The example I have foremost in mind is large sections of dialogue, where the paragraph markers would become line markers and so become fairly intrusive to the text. I imagine there are other situations where the resolution of the paragraph is inconvenient as a reference (such as anything written by John Locke). Formatting issues could alleviate the noise (consider the contemporary example set by ruby characters).
That said, it’s a small niggle of an insightful look at ways to break ebooks out of their book heritage. I keep getting excited at the thought of putting a PDF on my iPod Touch for easy reference on the go, but the reality is that it’s a royal pain to actually reference them in that format.
This post and the last one got me thinking about HTML again.
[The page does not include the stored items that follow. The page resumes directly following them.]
theorem State.pmeOff_keeps (s : State) (h : Nat) : Keeps s (State.pmeOff s h) := by
  unfold State.pmeOff
  try dsimp only
  repeat' (first | with_reducible exact Keeps.refl _ | with_reducible apply Keeps.trans _ (State.noteHeads_keeps _) | with_reducible apply Keeps.trans _ (State.wr_keeps _ _ _) | with_reducible apply Keeps.trans _ (State.emit_keeps _ _) | with_reducible refine Keeps.ite (fun _ => ?_) (fun _ => ?_) | split | (with_reducible apply Keeps.lit; (on_goal 2 => with_reducible rfl); first | with_reducible exact Keeps.refl _ | with_reducible apply Keeps.trans _ (State.noteHeads_keeps _) | with_reducible apply Keeps.trans _ (State.wr_keeps _ _ _) | with_reducible apply Keeps.trans _ (State.emit_keeps _ _) | with_reducible refine Keeps.ite (fun _ => ?_) (fun _ => ?_) | split))

theorem State.stopDone_keeps (s : State) (i : Nat) : Keeps s (State.stopDone s i) := by
  unfold State.stopDone
  try dsimp only
  repeat' (first | with_reducible exact Keeps.refl _ | with_reducible apply Keeps.trans _ (State.dropWalks_keeps _ _) | with_reducible apply Keeps.trans _ (State.settle_keeps _ _) | with_reducible apply Keeps.trans _ (State.updLd_keeps _ _ _) | with_reducible refine Keeps.ite (fun _ => ?_) (fun _ => ?_) | split | (with_reducible apply Keeps.lit; (on_goal 2 => with_reducible rfl); first | with_reducible exact Keeps.refl _ | with_reducible apply Keeps.trans _ (State.dropWalks_keeps _ _) | with_reducible apply Keeps.trans _ (State.settle_keeps _ _) | with_reducible apply Keeps.trans _ (State.updLd_keeps _ _ _) | with_reducible refine Keeps.ite (fun _ => ?_) (fun _ => ?_) | split))

theorem State.unmask_keeps (s : State) (i : Nat) (v : Option Nat) : Keeps s (State.unmask s i v) := by
  unfold State.unmask
  try dsimp only
  repeat' (first | with_reducible exact Keeps.refl _ | with_reducible assumption | with_reducible apply Keeps.trans _ (State.flushMsix_keeps _ _) | with_reducible apply Keeps.trans _ (State.updLd_keeps _ _ _) | with_reducible refine Keeps.ite (fun _ => ?_) (fun _ => ?_) | with_reducible refine Keeps.foldl ?_ (fun _ _ => ?_) | with_reducible refine Keeps.foldl_fst ?_ (fun _ _ => ?_) | with_reducible refine Keeps.foldl_snd ?_ (fun _ _ => ?_) | with_reducible apply Keeps.cond | with_reducible refine Keeps.getD ?_ (fun _ _ => ?_) | split | (with_reducible apply Keeps.lit; (on_goal 2 => with_reducible rfl); first | with_reducible exact Keeps.refl _ | with_reducible assumption | with_reducible apply Keeps.trans _ (State.flushMsix_keeps _ _) | with_reducible apply Keeps.trans _ (State.updLd_keeps _ _ _) | with_reducible refine Keeps.ite (fun _ => ?_) (fun _ => ?_) | with_reducible refine Keeps.foldl ?_ (fun _ _ => ?_) | with_reducible refine Keeps.foldl_fst ?_ (fun _ _ => ?_) | with_reducible refine Keeps.foldl_snd ?_ (fun _ _ => ?_) | with_reducible apply Keeps.cond | with_reducible refine Keeps.getD ?_ (fun _ _ => ?_) | split))

end Sys2Proof.Machine
end

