-- ==== Sys2Proof/Laws/KeepsEvents.lean ====
section
/-! SUPPORT. Every operation of Machine/Events.lean keeps what `Keeps` says: one lemma for each. -/
namespace Sys2Proof.Machine
set_option linter.unreachableTactic false
set_option linter.unusedTactic false

theorem State.addRecord_keeps (s : State) (i : Nat) (log : Nat) (b : EvBody) : Keeps s (State.addRecord s i log b) := by
  unfold State.addRecord
  try dsimp only
  repeat' (first | with_reducible exact Keeps.refl _ | with_reducible apply Keeps.trans _ (State.msix_keeps _ _ _) | with_reducible apply Keeps.trans _ (State.updLd_keeps _ _ _) | with_reducible refine Keeps.ite (fun _ => ?_) (fun _ => ?_) | split | (with_reducible apply Keeps.lit; (on_goal 2 => with_reducible rfl); first | with_reducible exact Keeps.refl _ | with_reducible apply Keeps.trans _ (State.msix_keeps _ _ _) | with_reducible apply Keeps.trans _ (State.updLd_keeps _ _ _) | with_reducible refine Keeps.ite (fun _ => ?_) (fun _ => ?_) | split))

theorem State.alertPin_keeps (s : State) : Keeps s (State.alertPin s) := by
  unfold State.alertPin
  try dsimp only
  repeat' (first | with_reducible exact Keeps.refl _ | with_reducible apply Keeps.trans _ (State.emit_keeps _ _) | with_reducible refine Keeps.ite (fun _ => ?_) (fun _ => ?_) | split | (with_reducible apply Keeps.lit; (on_goal 2 => with_reducible rfl); first | with_reducible exact Keeps.refl _ | with_reducible apply Keeps.trans _ (State.emit_keeps _ _) | with_reducible refine Keeps.ite (fun _ => ?_) (fun _ => ?_) | split))

theorem State.ldRecord_keeps (s : State) (e : Nat) : Keeps s (State.ldRecord s e) := by
  unfold State.ldRecord
  try dsimp only
  repeat' (first | with_reducible exact Keeps.refl _ | with_reducible assumption | with_reducible apply Keeps.trans _ (State.addRecord_keeps _ _ _ _) | with_reducible refine Keeps.ite (fun _ => ?_) (fun _ => ?_) | with_reducible refine Keeps.foldl ?_ (fun _ _ => ?_) | with_reducible refine Keeps.foldl_fst ?_ (fun _ _ => ?_) | with_reducible refine Keeps.foldl_snd ?_ (fun _ _ => ?_) | with_reducible apply Keeps.cond | with_reducible refine Keeps.getD ?_ (fun _ _ => ?_) | split | (with_reducible apply Keeps.lit; (on_goal 2 => with_reducible rfl); first | with_reducible exact Keeps.refl _ | with_reducible assumption | with_reducible apply Keeps.trans _ (State.addRecord_keeps _ _ _ _) | with_reducible refine Keeps.ite (fun _ => ?_) (fun _ => ?_) | with_reducible refine Keeps.foldl ?_ (fun _ _ => ?_) | with_reducible refine Keeps.foldl_fst ?_ (fun _ _ => ?_) | with_reducible refine Keeps.foldl_snd ?_ (fun _ _ => ?_) | with_reducible apply Keeps.cond | with_reducible refine Keeps.getD ?_ (fun _ _ => ?_) | split))

end Sys2Proof.Machine
end

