theorem execTransferFw_keeps (h : Hdr) (off : BitVec 32) (data : List Byte) (s : State) {res} (h : execTransferFw h off data s = .next res) : Keeps s res := by
  unfold execTransferFw at h
  injection h with h
  subst h
  try dsimp only
  repeat' (first | with_reducible apply Ans.keeps_after | with_reducible exact Ans.keeps_fail _ _ _ | with_reducible refine Ans.keeps_done ?_ | with_reducible refine Ans.keeps_started ?_ | with_reducible refine Ans.keeps_later ?_ | with_reducible refine Ans.keeps_ite (fun _ => ?_) (fun _ => ?_) | with_reducible exact Keeps.refl _ | with_reducible assumption | with_reducible apply Keeps.trans _ (State.command_keeps _ _ _ _ _ _) | with_reducible apply Keeps.trans _ (State.transfer_keeps _ _ _) | with_reducible refine Keeps.ite (fun _ => ?_) (fun _ => ?_) | with_reducible refine Keeps.foldl ?_ (fun _ _ => ?_) | with_reducible refine Keeps.foldl_fst ?_ (fun _ _ => ?_) | with_reducible refine Keeps.foldl_snd ?_ (fun _ _ => ?_) | with_reducible apply Keeps.cond | with_reducible refine Keeps.getD ?_ (fun _ _ => ?_) | split | intro _ | (with_reducible apply Keeps.lit; (on_goal 2 => with_reducible rfl); first | with_reducible apply Ans.keeps_after | with_reducible exact Ans.keeps_fail _ _ _ | with_reducible refine Ans.keeps_done ?_ | with_reducible refine Ans.keeps_started ?_ | with_reducible refine Ans.keeps_later ?_ | with_reducible refine Ans.keeps_ite (fun _ => ?_) (fun _ => ?_) | with_reducible exact Keeps.refl _ | with_reducible assumption | with_reducible apply Keeps.trans _ (State.command_keeps _ _ _ _ _ _) | with_reducible apply Keeps.trans _ (State.transfer_keeps _ _ _) | with_reducible refine Keeps.ite (fun _ => ?_) (fun _ => ?_) | with_reducible refine Keeps.foldl ?_ (fun _ _ => ?_) | with_reducible refine Keeps.foldl_fst ?_ (fun _ _ => ?_) | with_reducible refine Keeps.foldl_snd ?_ (fun _ _ => ?_) | with_reducible apply Keeps.cond | with_reducible refine Keeps.getD ?_ (fun _ _ => ?_) | split | intro _))

end Sys2Proof.Machine
end

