/-- The scan of a slice that has come to a HOT page without an incompressible mark visits it and goes on. -/
theorem State.scanOn_hot {s : State} {sl p c fr : Nat} (hp : s.scanPage sl = p) (hform : (s.acc p).form = .hot c fr none) :
    Scanned sl p s (s.scanOn sl) ∧ sl ∉ (s.scanOn sl).place.scanAsk := by
  obtain ⟨hkept, hacc⟩ := State.visit_hot (s := s.scanOnward sl) (p := p) hform
  obtain ⟨hgone, hnext⟩ := s.lookD_scanOnward sl
  have hon : s.scanOn sl = (s.scanOnward sl).visit p := by
    rw [← hp]
    rfl
  rw [hon]
  refine ⟨⟨by rw [hkept.scanned]; exact hgone, by rw [hkept.scanNext]; exact hnext, by rw [hacc]; rfl, by rw [hacc]; rfl, hkept.media⟩, ?_⟩
  rw [hkept.scanAsk]
  simp [State.scanOnward]

/-! ### The steps of the scan -/

section Scan
variable {s : State} {sl : Nat}

theorem State.scanVisit_waits (h : s.boot.h = 0 ∨ (sl ∉ s.place.scanAsk ∧ (s.permits .scan = false ∨ s.qos.share = 0)) ∨ (sl ∈ s.place.scanAsk ∧ s.itemsPending (scanItems (s.scanPage sl)) = true)) :
    s.scanVisit sl = s := by
  unfold State.scanVisit
  dsimp only
  rcases h with h | ⟨hask, h⟩ | ⟨hask, hpend⟩
  · rw [if_pos (by simp [h])]
  · split
    · rfl
    · rw [if_neg (by simpa using hask)]
      rcases h with h | h
      · rw [if_pos (by simp [h])]
      · rw [State.govAdmit_noShare _ _ h, ite_self]
  · split
    · rfl
    · rw [if_pos (by simpa using hask)]

theorem State.scanVisit_back (hh : s.boot.h ≠ 0) (hask : sl ∈ s.place.scanAsk) (hback : s.itemsPending (scanItems (s.scanPage sl)) = false) : s.scanVisit sl = s.scanOn sl := by
  unfold State.scanVisit
  dsimp only
  rw [if_neg (by simpa using hh), if_pos (by simpa using hask), if_neg (by simp [hback])]

variable {x : State} (hpermits : s.permits .scan = true) (hh : s.boot.h ≠ 0) (hask : sl ∉ s.place.scanAsk) (hadmit : s.govAdmit sl .scan = some x)
include hpermits hh hask hadmit

theorem State.scanVisit_asks (hfree : x.freeNow.getLsbD 0 = true) (hpend : (x.advanceFree.metaReads (scanItems (s.scanPage sl))).itemsPending (scanItems (s.scanPage sl)) = true) :
    (s.scanVisit sl).place = { s.place with scanAsk := s.place.scanAsk ++ [sl] } ∧ (s.scanVisit sl).media = s.media := by
  have hreads := Channels.metaReads x.advanceFree (scanItems (s.scanPage sl)) {}
  have hplace : (x.advanceFree.metaReads (scanItems (s.scanPage sl))).place = s.place := by
    rw [hreads.eq]
    exact (Admitted.govAdmit hadmit).place
  have hmedia : (x.advanceFree.metaReads (scanItems (s.scanPage sl))).media = s.media := hreads.media.trans (Admitted.govAdmit hadmit).media
  unfold State.scanVisit
  dsimp only
  rw [if_neg (by simpa using hh), if_neg (by simpa using hask), if_neg (by simp [hpermits]), hadmit]
  dsimp only
  rw [if_pos hfree, if_pos hpend]
  exact ⟨by rw [← hplace], hmedia⟩

theorem State.scanVisit_cached (hfree : x.freeNow.getLsbD 0 = false) : s.scanVisit sl = x.advanceFree.scanOn sl := by
  unfold State.scanVisit
  dsimp only
  rw [if_neg (by simpa using hh), if_neg (by simpa using hask), if_neg (by simp [hpermits]), hadmit]
  exact if_neg (by rw [hfree]; decide)

omit hpermits hh hask in
/-- The page that the scan of a slice comes to, once its slice has admitted the visit. -/
theorem State.scanOn_admitted {p c fr : Nat} (hp : s.scanPage sl = p) (hform : (s.acc p).form = .hot c fr none) : Scanned sl p s (x.advanceFree.scanOn sl) := by
  have hadm := Admitted.govAdmit hadmit
  have hplace : x.advanceFree.place = s.place := hadm.place
  have hacc : x.advanceFree.acc p = s.acc p := hadm.acc p
  have hboot : x.advanceFree.boot = s.boot := by
    rw [hadm.eq]
    rfl
  have hpage : x.advanceFree.scanPage sl = p := by rw [State.scanPage, hplace, hboot]; exact hp
  obtain ⟨⟨hscanned, hnext, hkept, hstamp, hmedia⟩, -⟩ := State.scanOn_hot hpage (by rw [hacc]; exact hform)
  rw [State.idleOf, hplace, hacc] at hstamp
  rw [hplace] at hscanned
  rw [hplace, hboot] at hnext
  rw [hacc] at hkept
  exact ⟨hscanned, hnext, hkept, hstamp, hmedia.trans hadm.media⟩

end Scan

/-! ### The close of an epoch -/

section Epoch
variable {s : State}

theorem State.scannedSeventh_iff : s.scannedSeventh = true ↔ ∀ sl : SliceIx, s.boot.h * 2048 ≤ 7 * Tbl.lookD s.place.scanned 0 sl := by
  simp only [State.scannedSeventh, List.all_eq_true, List.mem_range, decide_eq_true_eq]
  exact ⟨fun h sl => h sl sl.isLt, fun h sl hsl => h ⟨sl, hsl⟩⟩

theorem State.epochClose_none (h : s.isSafe = true ∨ s.epochMs < s.place.lenMs ∨ ∃ sl : SliceIx, 7 * Tbl.lookD s.place.scanned 0 sl < s.boot.h * 2048) : s.epochClose = s := by
  unfold State.epochClose
  refine if_pos ?_
  rcases h with h | h | ⟨sl, h⟩
  · simp [h]
  · simp [h]
  · have hnot : s.scannedSeventh = false := by
      rw [← Bool.not_eq_true, State.scannedSeventh_iff]
      exact fun hall => absurd (hall sl) (Nat.not_le.2 h)
    simp [hnot]

/-- The placement as the next epoch opens: the lists of the one that closes are frozen, and what was planned is discarded. -/
def State.epochOpened (s : State) : State :=
  { s with place := { s.place with
    thaw := [], busy := [], freeze := [], totals := [], thawC := s.place.thaw, busyC := s.place.busy, freezeC := s.place.freeze, totalsC := s.place.totals,
    epoch := s.place.epoch + 1, closed := true, plan := [], planned := [], staged := [], scanned := [], long := decide (s.place.lenMs < s.epochMs),
    lenMs := s.rd Reg.CUR_EPOCH_CFG_LEN_MS, epochAt := s.tick } }

/-- The registers show the epoch that opens, and the length of the one that has closed. -/
def State.epochShown (s : State) (ms : Nat) : State :=
  ((s.wr Reg.CUR_EPOCH_STATUS_EPOCH (s.place.epoch % 65536)).wr Reg.CUR_EPOCH_STATUS_INC_GEN s.incGen).wr Reg.CUR_EPOCH_LEN_EFF_LEN_MS (min 0xFFFFF ms)

theorem State.epochShown_noted (s : State) (ms : Nat) : Noted s (s.epochShown ms) := ((Noted.wr ..).trans (Noted.wr ..)).trans (Noted.wr ..)

/-- A longer epoch is flagged, and the change from or to one is an event. -/
def State.epochLong (s : State) (long was : Bool) (ms : Nat) : State :=
  let s := if long then s.setFlag Reg.CUR_EPOCH_STATUS_LENGTHENED true else s
  if long = was then s else s.raise 0x0302 (min 0xFFFFF ms)

theorem State.epochLong_noted (s : State) (long was : Bool) (ms : Nat) : Noted s (s.epochLong long was ms) := by
  have hflag : Noted s (if long then s.setFlag Reg.CUR_EPOCH_STATUS_LENGTHENED true else s) := by
    split
    · exact Noted.wr ..
    · exact Noted.refl s
  unfold State.epochLong
  dsimp only
  split
  · exact hflag
  · exact hflag.trans (Noted.raise ..)

variable (hsafe : s.isSafe = false) (hlen : s.place.lenMs ≤ s.epochMs) (hscan : ∀ sl : SliceIx, s.boot.h * 2048 ≤ 7 * Tbl.lookD s.place.scanned 0 sl)
include hsafe hlen hscan

theorem State.epochClose_closes : s.epochClose = (s.epochOpened.epochShown s.epochMs).epochLong (decide (s.place.lenMs < s.epochMs)) s.place.long s.epochMs := by
  unfold State.epochClose
  refine if_neg ?_
  simp [hsafe, State.scannedSeventh_iff.2 hscan, hlen]

theorem State.epochClose_noted : Noted s.epochOpened s.epochClose := by
  rw [State.epochClose_closes hsafe hlen hscan]
  exact (State.epochShown_noted ..).trans (State.epochLong_noted ..)

theorem State.epochClose_exact (hexact : s.epochMs = s.place.lenMs) (hshort : s.place.long = false) : s.epochClose = s.epochOpened.epochShown s.epochMs := by
  rw [State.epochClose_closes hsafe hlen hscan, hexact, hshort]
  simp [State.epochLong]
It’s overlooked quite a bit, because it’s foundational. No one walks into a new house and thinks first off, “Wow! I bet there’s a great concrete slab under here!” But HTML is, pardon the nerdgasm, one of the most impressive communication technologies ever devised.
And it was devised by academics (and eventually commercial interests) too, for exactly these kinds of problems. How do you point out a “page” when all the content is in one stream? Hyperlinks. How do you enforce layout, font, color, and style when the user can manipulate the raw text all they want? You use CSS to implement a default style.
Admittedly it has limits and is not perfect, but its a solid model to move from. You seem to touch on this a bit in the comments. Another interesting element of HTML is the ability to hide data and manipulate it. Notes needn’t be at the bottom, side, or appendix. They can exist “behind” their marker in the text, only to appear when the user focuses on them. Page numbers, line numbers, even word numbers can all exist as hidden information; a rich backdrop of meta-content to be explored as needed by the users (by users I mean content providers and consumers).
But I think, in a lot of ways, Google was right: its all about search. I feel like “Check page 123″ or “Go to section 3:14″ are both archaic and artificial to how we naturally approach text. Closer is “it’s in the Ship section, near the part about lasers.” Search technology turns that phrasing into a position in the text through something like “Ship : Lasers : Cool Thing”. It’s not referential referencing, but contextual referencing.
One more thought on correlation that Toph pointed out. There is a real case he reviewed of a German book considered canonical and its English translation. As this is a book of academic interest, referring to its contents requires somehow referring to the location in the canonical (the German) form even if you only have the English. The English translation solves this by placing a marker in the English text every time the German text changes page. So the text:
“This is the English translation [177] of some German text.”
…indicates that in the German, page 177 begins with the German for “of some German text.”
That’s pretty elegant. It’s partly cool because it moves backwards — rather than require a new markup for books, it only places that onus on new material. That smells “right” to me.
Bad Behavior has blocked 58 access attempts in the last 7 days.
11:27
I find it odd, that you don’t include ‘font’ as an integral element of content. Surely given your own passion for selecting ‘the right font’, it should be part of the artistic product, rather than a choice to be made by the reader.